My mother always say there’s no mistaking a Dodd, he scratches at the birthmark under his chin, We got our stamp, and you, Beauty – tangling my hair between his fingers – You
got yours.

The birthmark under his chin is perfectly smooth. Between the talking and the stories, is bliss.

We must have a plan, he says, laying me down into the moss; and we do plan, afterwards, telling each other that we’ll run away. We’ll run away, we’ll do it tomorrow, to the end
of the world.

Through the summer, and on through the year; into green, then russet, the brown stings of bracken, until the sky is ice blue through the naked trees above our heads. We lie down on the earth,
and when it’s too cold, we lie on sacking. The year turns itself over, another summer comes. We promise each other, every day, we’ll run away tomorrow.

 
stones

Sometimes talking’s like being behind glass, the words can be hard to fathom. I couldn’t tell with Carol whether I was near or far in my talking. I took out my
plastic bag with the face on it, and showed her the angel hair inside it. She pulled a face.

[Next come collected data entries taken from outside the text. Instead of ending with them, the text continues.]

-- ==== Sys2Proof/Machine/Stream.lean ====
section
/-! DEFINITION. The codec as functions of whole sequences: the streams of samples and codes (40_codec_core.md R108,
R109) and the packing of codes into bytes (41_buffer_ops.md R140, R142). The commands do not use them; claims about ENCB
and DECB are stated against them. -/
namespace Sys2Proof.Machine

/-- The codes an encoder started in `a` emits for the samples, in order (R108). -/
def encodeCodes (c : Params) : Adaptation → List Sample → List Code
  | _, [] => []
  | a, x :: xs => (encodeStep c a x).1 :: encodeCodes c (encodeStep c a x).2 xs

/-- The states the encoder holds after each sample. -/
def encodeStates (c : Params) : Adaptation → List Sample → List Adaptation
  | _, [] => []
  | a, x :: xs => (encodeStep c a x).2 :: encodeStates c (encodeStep c a x).2 xs

/-- The state the encoder ends in. -/
def encodeEnd (c : Params) : Adaptation → List Sample → Adaptation
  | a, [] => a
  | a, x :: xs => encodeEnd c (encodeStep c a x).2 xs

/-- The states the decoder holds after each code (R108); it emits their `predicted_value`. -/
def decodeStates (c : Params) : Adaptation → List Code → List Adaptation
  | _, [] => []
  | a, x :: xs => adapt c a x :: decodeStates c (adapt c a x) xs

/-- The samples the decoder emits (R108). -/
def decodeSamples (c : Params) (a : Adaptation) (codes : List Code) : List Sample :=
  (decodeStates c a codes).map Adaptation.pred

/-- The state the decoder ends in. -/
def decodeEnd (c : Params) (a : Adaptation) (codes : List Code) : Adaptation := codes.foldl (adapt c) a

/-- Packing (R140): the earlier code in the high nibble, a zero low nibble after an odd last code (R145). -/
def pack : List Code → List Byte
  | [] => []
  | [x] => [x ++ 0#4]
  | x :: y :: rest => (x ++ y) :: pack rest

/-- Code `i` of a packed sequence (R142): the high nibble of byte `i >> 1` when `i` is even, the low one when odd. -/
def codeOfByte (i : Nat) (b : Byte) : Code := if i % 2 = 0 then highNibble b else lowNibble b

/-- Unpacking `n` codes (R142). -/
def unpack (n : Nat) (bytes : List Byte) : List Code :=
  (List.range n).map fun i => codeOfByte i (bytes.getD (i >>> 1) 0)

/-- The `n` samples of the PCM buffer at `base` (20_memory.md R62). -/
def Memory.samplesAt (m : Memory) (base n : Nat) : List Sample :=
  (List.range n).map fun k => m.readSample (base + 2 * k)

/-- The `n` codes of the ADPCM buffer at `base` (R63). -/
def Memory.codesAt (m : Memory) (base n : Nat) : List Code :=
  (List.range n).map fun k => codeOfByte k (m.read (base + (k >>> 1)))

end Sys2Proof.Machine
end

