/-- The turns of the instance with its window at 0x100: its device's, its reset, a read and a write of its registers, at the
two ends of the window. -/
theorem turns_of_other :
    ∀ x ∈ [Turn.device 1, .host (.reset 1), .host (.regRead 0x100 4), .host (.regWrite 0x1FC 4 7)],
      (twoInstances 0x1000 0x2000 x).TurnOfOther 0 x := by
  intro x hx
  have hw (t : Turn) (addr : Nat) (h : 0x100 ≤ addr ∧ addr < 0x200) :
      (twoInstances 0x1000 0x2000 t).InWindowOf 0 addr :=
    ⟨⟨_, rfl, h⟩, fun hs => Nat.not_lt.2 h.1 hs.2, fun i _ hi => absurd hi (Nat.not_lt_zero i)⟩
  simp only [List.mem_cons, List.not_mem_nil, or_false] at hx
  rcases hx with rfl | rfl | rfl | rfl
  · rfl
  · rfl
  · exact hw _ _ (by decide)
  · exact hw _ _ (by decide)

/-- Every kind of turn, of the selected instance and of another. -/
theorem witness_InstancesShareOnlyMemory :
    (∀ x ∈ [Turn.device 0, .host (.reset 0), .host (.regRead 0 4), .host (.regWrite 0xFC 4 7)],
      ∃ (s t : State) (rest : List Turn), s.agenda = x :: rest ∧ s.TurnOfSelected x ∧ step s = .next t) ∧
    ∀ x ∈ [Turn.device 1, .host (.reset 1), .host (.regRead 0x100 4), .host (.regWrite 0x1FC 4 7)],
      ∃ (s t : State) (j : Nat) (rest : List Turn), s.agenda = x :: rest ∧ s.TurnOfOther j x ∧ step s = .next t := by
  constructor
  · intro x hx
    simp only [List.mem_cons, List.not_mem_nil, or_false] at hx
    rcases hx with rfl | rfl | rfl | rfl
    · exact ⟨twoInstances 0x1000 0x2000 _, _, [], rfl, rfl, rfl⟩
    · exact ⟨twoInstances 0x1000 0x2000 _, _, [], rfl, rfl, rfl⟩
    · exact ⟨twoInstances 0x1000 0x2000 _, _, [], rfl, ⟨by decide, by decide⟩, rfl⟩
    · exact ⟨twoInstances 0x1000 0x2000 _, _, [], rfl, ⟨by decide, by decide⟩, rfl⟩
  · intro x hx
    have h := turns_of_other x hx
    simp only [List.mem_cons, List.not_mem_nil, or_false] at hx
    rcases hx with rfl | rfl | rfl | rfl <;> exact ⟨twoInstances 0x1000 0x2000 _, _, 0, [], rfl, h, rfl⟩

theorem witness_EveryInstanceTakesTheSameTurns :
    ∀ x ∈ [Turn.device 1, .host (.reset 1), .host (.regRead 0x100 4), .host (.regWrite 0x1FC 4 7)],
      ∃ (s u t : State) (j : Nat) (d : Instance) (rest : List Turn),
        s.agenda = x :: rest ∧ s.others[j]? = some d ∧ s.TurnOfOther j x ∧
        u = { s with dev := d, others := s.others.set j s.dev, agenda := x.ofSelected :: rest } ∧ step u = .next t := by
  intro x hx
  have h := turns_of_other x hx
  simp only [List.mem_cons, List.not_mem_nil, or_false] at hx
  rcases hx with rfl | rfl | rfl | rfl <;>
    exact ⟨twoInstances 0x1000 0x2000 _, _, _, 0, _, [], rfl, rfl, h, rfl, rfl⟩

/-- What ENCB on `ready` would read and write. -/
def readyPlan : Plan := ⟨3, ⟨0x100, 6⟩, ⟨0x200, 2⟩⟩

/-- The other instance writes a byte the selected one would write, reads one it would write, and writes one it would
read. -/
theorem witness_ConflictingInstancesRefused :
    ∀ c ∈ [(0x1000, 0x201, 0x201), (0x1FE, 0x2000, 0x201), (0x1000, 0x105, 0x105)],
      ∃ (s : State) (w : Word) (rest : List Turn) (p q : Plan) (d : Instance) (a : Nat),
        s.agenda = .host (.regWrite s.dev.base 4 w) :: rest ∧ s.dev.busy = false ∧
        commandPlan s.cfg (s.dev.latch s.cfg w) = some p ∧ d ∈ s.others ∧ d.running s.cfg = some q ∧
        a = c.2.2 ∧
        ((p.write.Has a ∧ q.write.Has a) ∨ (p.write.Has a ∧ q.read.Has a) ∨ (p.read.Has a ∧ q.write.Has a)) ∧
        ∀ b, ¬(p.read.Has b ∧ p.write.Has b) := by
  intro c hc
  refine ⟨twoInstances c.1 c.2.1 (.host (.regWrite 0 4 5)), 5, [], readyPlan, ⟨2, ⟨c.1, 4⟩, ⟨c.2.1, 1⟩⟩, _, c.2.2, rfl, rfl,
    ?_, List.mem_cons_self, ?_, rfl, ?_, fun b => by simp only [readyPlan, Range.Has]; omega⟩
  · show commandPlan ready.cfg (ready.dev.latch ready.cfg 5) = some readyPlan
    decide
  · revert c; decide
  · revert c; simp only [readyPlan, Range.Has]; decide

theorem witness_TablesNeverChange : ∃ s t : State, step s = .next t := ⟨running, _, rfl⟩

theorem witness_CanonicalMemoriesAreEqual :
    ∃ m n : Memory, m.wf ∧ n.wf ∧ ∀ a, Memory.read m a = Memory.read n a :=
  ⟨[(0x100, 1)], Memory.write [] 0x100 1, by decide, by decide, fun _ => rfl⟩

theorem witness_StepKeepsTheInvariant : ∃ s t : State, s.Inv ∧ step s = .next t := by
  refine ⟨running, _, ⟨by decide, by decide, ?_⟩, rfl⟩
  intro d hd
  rw [List.mem_singleton.1 hd]
  refine ⟨by decide, fun _ => rfl, fun p hp => ?_⟩
  cases hp.symm.trans running_plan
  decide

end Sys2Proof.Tests
end

/-! PROOFS. The default constant tables (10_state.md R41, R43) satisfy what 00_scope.md R8 and R9 ask of any tables. -/
namespace Sys2Proof.Machine

theorem stepTableLow_isChain_lt : Config.stepTableLow.IsChain (· < ·) := by decide

theorem stepTableHigh_isChain_lt : Config.stepTableHigh.IsChain (· < ·) := by decide

/-- Since `<` is transitive it is enough to compare each entry with the next one: within each half of R41's table, and
the last entry of the low half with the first of the high half. -/
theorem stepTable_pairwise_lt : Config.stepTable.Pairwise (· < ·) := by
  have seam : ∀ x ∈ Config.stepTableLow.getLast?, ∀ y ∈ Config.stepTableHigh.head?, x < y := by decide
  exact (stepTableLow_isChain_lt.append stepTableHigh_isChain_lt seam).pairwise

/-- The first entry of an increasing table is its least; that of the default table is 7. -/
theorem seven_le_of_mem_stepTable {v : Nat} (hv : v ∈ Config.stepTable) : 7 ≤ v := by
  obtain rfl | htail := List.mem_cons.1 hv
  · exact Nat.le_refl 7
  · exact Nat.le_of_lt (List.rel_of_pairwise_cons stepTable_pairwise_lt htail)

theorem default_stepTableLegal : Params.default.StepTableLegal := by
  refine ⟨rfl, fun v hv => ?positive, stepTable_pairwise_lt.imp Nat.le_of_lt, fun v hv => ?first⟩
  case positive => exact Nat.lt_of_lt_of_le (by decide) (seven_le_of_mem_stepTable hv)
  case first =>
    obtain rfl : 7 = v := Option.some.inj hv
    decide

theorem default_indexTableLegal : Params.default.IndexTableLegal := by
  refine ⟨rfl, fun k hk => ?code0, fun k hk => ?code7⟩
  case code0 =>
    obtain rfl : -1 = k := Option.some.inj hk
    decide
  case code7 =>
    obtain rfl : 8 = k := Option.some.inj hk
    decide

/-- Settles O50: the step table's order is checked entry by entry, and its positivity follows from the order and the
first entry. -/
theorem defaultTablesAreLegal : Obligations.DefaultTablesAreLegal :=
  ⟨default_stepTableLegal, default_indexTableLegal, stepTable_pairwise_lt⟩

end Sys2Proof.Machine

/-! PROOFS. What one turn of an agent can do, said once for every turn, on the selected instance or on another
(70_reset_and_hazards.md R210-R217; 60_exceptions.md R196). -/
namespace Sys2Proof.Machine

/-- What an access of the host to the selected instance or to buffer memory can do. -/
inductive HostMove (s : State) : State → Prop where
  /-- A read changes only the value read and the count of free values (R48, R72). -/
  | read (v : Word) (n : Nat) : HostMove s { s with rdata := v, draws := n }
  /-- A guarded register written while `BUSY` is 1 (R218). -/
  | overflow : HostMove s { s with dev := s.dev.overflow }
  /-- An operand register, or a write that is ignored (R39, R47). -/
  | operand (v : Word) (r : Option Reg) (free : (s.dev.busy && Reg.guarded r) = false) :
      HostMove s { s with dev := s.dev.setOperand v r }
  /-- An issue that is not refused (R216). -/
  | issue (w : Word) (idle : s.dev.busy = false) (admitted : (s.issue w).issueRefusal = none) : HostMove s (s.issue w)
  /-- A byte of buffer memory, outside every running range (R72). -/
  | store (a : Nat) (v : Byte) (below : a < 2 ^ s.cfg.addrW) (free : s.inRunningRange a = false) :
      HostMove s (s.writeByte a v)

/-- What a turn of the selected instance, or an access to buffer memory, can do. -/
inductive Move (s t : State) : Prop where
  | device (h : deviceTurn s = .next t)
  | reset (h : hostReset s = .next t)
  | host (h : HostMove s t)

/-- `R` relates the states directly, or between two exchanges of the selected instance with another (R196). -/
def OnSome (R : State → State → Prop) (s t : State) : Prop :=
  R s t ∨ ∃ j u, j < s.others.length ∧ R (s.swap j) u ∧ t = u.swap j

theorem OnSome.imp {R Q : State → State → Prop} (hRQ : ∀ {s t}, R s t → Q s t) {s t : State} (h : OnSome R s t) :
    OnSome Q s t :=
  Or.imp hRQ (fun ⟨j, u, hj, hu, ht⟩ => ⟨j, u, hj, hRQ hu, ht⟩) h

theorem onInstance_onSome {f : State → Host.Outcome State Fault Refusal} {R : State → State → Prop}
    (hf : ∀ {s t}, f s = .next t → R s t) {k : Nat} {s t : State} (h : onInstance k f s = .next t) : OnSome R s t := by
  rcases onInstance_next h with ⟨-, hs⟩ | ⟨j, u, -, hj, hu, rfl⟩
  · exact .inl (hf hs)
  · exact .inr ⟨j, u, hj, hf hu, rfl⟩

theorem onWindow_onSome {f : State → Host.Outcome State Fault Refusal} {R : State → State → Prop}
    (hf : ∀ {s t}, f s = .next t → R s t) {addr : Nat} {s t : State} (h : onWindow addr f s = .next t) :
    OnSome R s t := by
  obtain ⟨k, -, h⟩ := onWindow_next h
  exact onInstance_onSome hf h

theorem hostRegRead_hostMove {addr width : Nat} {s t : State} (h : hostRegRead addr width s = .next t) :
    HostMove s t := by
  obtain ⟨v, n, rfl⟩ := hostRegRead_next h
  exact .read v n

Ur. It looks very . . . musty, she said.

She didn’t want to touch it, I could tell. I put the bag away again. It wasn’t helping.

Why not make a list, she said, You know, of all the things you’ve lost.

Got stolen, I said, not liking her now.

All the things you’ve got stolen, she said, And then you could show it to the police.

She went away to get a piece of paper and a pen. I sat in the cubicle; I was thinking about the bag in my pocket when I heard them laughing, her and the other girl called Debs,
and in the gap in the curtain Debs was waving her hand in front of her and bending double. Her face was still very pink.

A woman arrived with a heap of dresses to try on. Carol showed her into the other changing room and pulled the curtain on her. I could feel the heat of the woman as she squeezed herself into the
clothes, zipping and breathing, her body smell leaking through the gaps, over the partition, filling my air. I’m glad I didn’t smell like that.

When Carol came back, she didn’t have any paper in her hand, or a pen; she had a hat. Two hats.